Task item: Look through the data and write out every line with the word "caused" in it.

Data records:
▽

-- ==== Sys2Proof/Machine/ResetOps.lean ====
section
/-! DEFINITION. What outlasts a reset the module makes itself (09 R271, 16 R441 to R450, 17 R461, 18 R495), and what outlasts
the loss of power (09 R271, 18 R486). -/

namespace Sys2Proof.Machine

open Sys2Proof

/-- Power-on time counted up to now (16 R449). -/
def State.onNow (s : State) : Nat := s.store.onTime + (s.now - s.store.onMark)
/-- The settings record of a generation waits, or is being written. -/
def State.settingWaits (s : State) (g : Nat) : Bool :=
  (s.store.ops.any fun o => o.kind == .settings g) || (s.store.running.any fun o => o.kind == .settings g)
/-- The store as a start finds it: what was waiting or running on the interface is gone, and with it the settings whose
record was not yet written (16 R443, R446). -/
def State.storeKept (s : State) : Store :=
  { s.store with
    settings := s.store.settings.filter fun r => !s.settingWaits r.gen
    measuring := none, measureDue := false, ops := [], running := none, suspended := none, commit := none
    commitQueued := false, lastCommitEnd := s.now, deferred := false, scrub := none
    cHu := s.store.cHuHeader.map (·.1), cHuAt := (s.store.cHuHeader.map (·.2)).getD 0
    eAvail := none, onTime := s.onNow, onMark := s.now, settingsVolatile := false }
/-- The recorder as a start finds it: the ring, with the alarms that are active by its records, and SEQ going on from its newest
record (16 R450, R456, R457). -/
def State.recorderKept (s : State) : Recorder :=
  { ring := s.recorder.ring, alarms := ringAlarms s.recorder.ring, nextSeq := match s.recorder.ring with | [] => 1 | r :: _ => inc64 r.seq }
/-- Power-on time of the default image, counted up to now (17 R475). -/
def State.imageNow (s : State) : Nat :=
  s.sec.imageOn + (if 2 ≤ s.power.stage && s.sec.active == s.sec.default_ && !s.sec.trial && !s.sec.recovery then
    s.now - s.sec.imageMark else 0)
/-- Lifecycle, keys and images as a start finds them; `caused` is a reset that the image caused (17 R468, R472 to R475). -/
def State.secKept (s : State) (caused : Bool) : Security :=
  { lifecycle := s.sec.lifecycle, keyGens := s.sec.keyGens, signerRevoked := s.sec.signerRevoked
    slots := s.sec.slots.map fun x => (x.1, if x.2.state == .writing then { x.2 with state := .empty, upload := [], bytes := 0 } else x.2)
    active := s.sec.active, default_ := s.sec.default_, tryMark := s.sec.tryMark, rollback := s.sec.rollback
    imageOn := if caused then 0 else s.imageNow, imageMark := s.now }
/-- Retention registers and the levels at the safety balls (09 R271, R282). -/
def State.safetyKept (s : State) : Safety :=
  let a := s.safety
  { ({} : Safety) with
    lanes := a.lanes.map fun (x : Nat × LaneSafety) => (x.1, { ({} : LaneSafety) with latch := x.2.latch, latchCauses := x.2.latchCauses })
    moduleLatch := a.moduleLatch, moduleCauses := a.moduleCauses, estopA := a.estopA, estopB := a.estopB
    fireIn := a.fireIn, clear := a.clear, clearFell := a.clearFell, outRead := a.outRead
    windows := a.windows.filter fun w => w.source == fwSafetyCore || w.source == fwBareRock
    rockHold := a.rockHold, resetHold := a.resetHold }
/-- The line inputs of a lane as their balls read them. -/
def laneKept (l : Lane) : Lane :=
  { ({} : Lane) with
    helmIn := l.helmIn, helmLowSince := l.helmLowSince, kNeg := { ({} : Contactor) with fb := l.kNeg.fb }
    kPos := { ({} : Contactor) with fb := l.kPos.fb }, kPre := { ({} : Contactor) with fb := l.kPre.fb } }
/-- Power inputs, and what a start takes over from before it (18 R481, R487). -/
def State.powerKept (s : State) (brownout : Bool) : Power :=
  { ({} : Power) with
    on := true, bootAt := s.now, ports := s.power.ports, brownout := brownout, lastFail := s.power.lastFail
    refloatIn := s.power.refloatIn, stageAt := [(0, some s.now)], boardMa := 0, vstore := s.power.vstore }
/-- A reset that the module makes itself (09 R258, R286; 17 R463, R476; 18 R487, R495): it starts again from stage 0. The clock
keeps its nanoseconds (log entry 48). -/
def State.selfReset (s : State) (caused : Bool := false) (brownout : Bool := false) : State :=
  { State.reset with
    clock := { ns := s.clock.ns, frac := s.clock.frac }
    lanes := s.lanes.map fun (x : Nat × Lane) => (x.1, laneKept x.2)
    ana := { State.reset.ana with
      icv := (List.range 8).map fun n => (n, { ({} : Icv) with windowStart := s.now, resetAt := s.now })
      calStored := s.ana.calStored.filter fun (r : CalRec) => !s.settingWaits r.gen }
    model := { State.reset.model with storedBlocks := s.model.storedBlocks }
    safety := s.safetyKept
    net := { State.reset.net with
      lans := s.net.lans.map fun (x : Nat × NetLan) => (x.1, { ({} : NetLan) with mac := x.2.mac, framesOut := s.lanFrames x.1 })
      vlan := s.net.vlan, safetyVlan := s.net.safetyVlan, storedBerth := s.net.storedBerth, serial := s.net.serial
      twinSideB := s.net.twinSideB, priorities := s.net.priorities }
    fab := { State.reset.fab with lpddr := s.fab.lpddr, sram := s.fab.sram }
    mbox := { State.reset.mbox with responses := s.mbox.responses }
    store := s.storeKept
    recorder := s.recorderKept
    sec := s.secKept caused
    power := s.powerKept brownout
    out := s.out
    fresh := s.fresh
    pending := s.pending }
/-- The module without power (18 R486 step 6): what only the latches held is cleared, and what the store and the fuses hold
stays. -/
def State.unpowered (s : State) : State :=
  let z := s.selfReset
  { z with
    safety := { ({} : Safety) with
      estopA := s.safety.estopA, estopB := s.safety.estopB, fireIn := s.safety.fireIn, clear := s.safety.clear
      clearFell := s.safety.clearFell }
    fab := { z.fab with lpddr := [], sram := [] }
    store := { z.store with vHu := 0, measuredBoot := false }
    power := { ({} : Power) with refloatIn := s.power.refloatIn } }

end Sys2Proof.Machine
end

△

Completed exercise:
/-- Lifecycle, keys and images as a start finds them; `caused` is a reset that the image caused (17 R468, R472 to R475). -/
def State.secKept (s : State) (caused : Bool) : Security :=
    imageOn := if caused then 0 else s.imageNow, imageMark := s.now }
def State.selfReset (s : State) (caused : Bool := false) (brownout : Bool := false) : State :=
    sec := s.secKept caused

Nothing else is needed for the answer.